theorem exec_portRetrainRetry : ∀ port s, exec (.portRetrainRetry port) s = execPortRetrainRetry port s := fun _ _ => rfl

theorem exec_creditTimeout : ∀ port waitedUs s, exec (.creditTimeout port waitedUs) s = execCreditTimeout port waitedUs s := fun _ _ _ => rfl

theorem exec_quiesceNotice : ∀ pkg limitUs s, exec (.quiesceNotice pkg limitUs) s = execQuiesceNotice pkg limitUs s := fun _ _ _ => rfl

theorem exec_resumeNotice : ∀ pkg s, exec (.resumeNotice pkg) s = execResumeNotice pkg s := fun _ _ => rfl

theorem exec_dieMapChange : ∀ m readbackOk s, exec (.dieMapChange m readbackOk) s = execDieMapChange m readbackOk s := fun _ _ _ => rfl

theorem exec_completionAnnouncementTimer : ∀ die s, exec (.completionAnnouncementTimer die) s = execCompletionAnnouncementTimer die s := fun _ _ => rfl

theorem exec_completionAnnouncement : ∀ die p s, exec (.completionAnnouncement die p) s = execCompletionAnnouncement die p s := fun _ _ _ => rfl

theorem exec_causalWritePerform : ∀ id s, exec (.causalWritePerform id) s = execCausalWritePerform id s := fun _ _ => rfl

theorem exec_crossDieReadPerform : ∀ c s, exec (.crossDieReadPerform c) s = execCrossDieReadPerform c s := fun _ _ => rfl

theorem exec_rdcStampAgeDrop : ∀ die line s, exec (.rdcStampAgeDrop die line) s = execRdcStampAgeDrop die line s := fun _ _ _ => rfl

theorem exec_homeAtomic : ∀ cv p s, exec (.homeAtomic cv p) s = execHomeAtomic cv p s := fun _ _ _ => rfl

theorem exec_homeCntdec : ∀ cv p s, exec (.homeCntdec cv p) s = execHomeCntdec cv p s := fun _ _ _ => rfl

theorem exec_homeWrite : ∀ cv p s, exec (.homeWrite cv p) s = execHomeWrite cv p s := fun _ _ _ => rfl

theorem exec_storeAck : ∀ id s, exec (.storeAck id) s = execStoreAck id s := fun _ _ => rfl

theorem exec_loadDataReturn : ∀ c s, exec (.loadDataReturn c) s = execLoadDataReturn c s := fun _ _ => rfl

theorem exec_longOpComplete : ∀ c answer s, exec (.longOpComplete c answer) s = execLongOpComplete c answer s := fun _ _ _ => rfl

theorem exec_baseDieRead : ∀ stack p ecc s, exec (.baseDieRead stack p ecc) s = execBaseDieRead stack p ecc s := fun _ _ _ _ => rfl

theorem exec_refreshWindowStart : ∀ stack s, exec (.refreshWindowStart stack) s = execRefreshWindowStart stack s := fun _ _ => rfl

theorem exec_baseDieWrite : ∀ stack p s, exec (.baseDieWrite stack p) s = execBaseDieWrite stack p s := fun _ _ _ => rfl

theorem exec_victimWrite : ∀ stack p s, exec (.victimWrite stack p) s = execVictimWrite stack p s := fun _ _ _ => rfl

theorem exec_overflowFlush : ∀ stack line s, exec (.overflowFlush stack line) s = execOverflowFlush stack line s := fun _ _ _ => rfl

- - - -

What to do =>
Write out exactly the lines that fall from the line with "theorem exec_homeAtomic : ∀" to the line with "theorem exec_loadDataReturn : ∀" in the records above, keeping both ends.

Exercise result =>
theorem exec_homeAtomic : ∀ cv p s, exec (.homeAtomic cv p) s = execHomeAtomic cv p s := fun _ _ _ => rfl

theorem exec_homeCntdec : ∀ cv p s, exec (.homeCntdec cv p) s = execHomeCntdec cv p s := fun _ _ _ => rfl

theorem exec_homeWrite : ∀ cv p s, exec (.homeWrite cv p) s = execHomeWrite cv p s := fun _ _ _ => rfl

theorem exec_storeAck : ∀ id s, exec (.storeAck id) s = execStoreAck id s := fun _ _ => rfl

theorem exec_loadDataReturn : ∀ c s, exec (.loadDataReturn c) s = execLoadDataReturn c s := fun _ _ => rfl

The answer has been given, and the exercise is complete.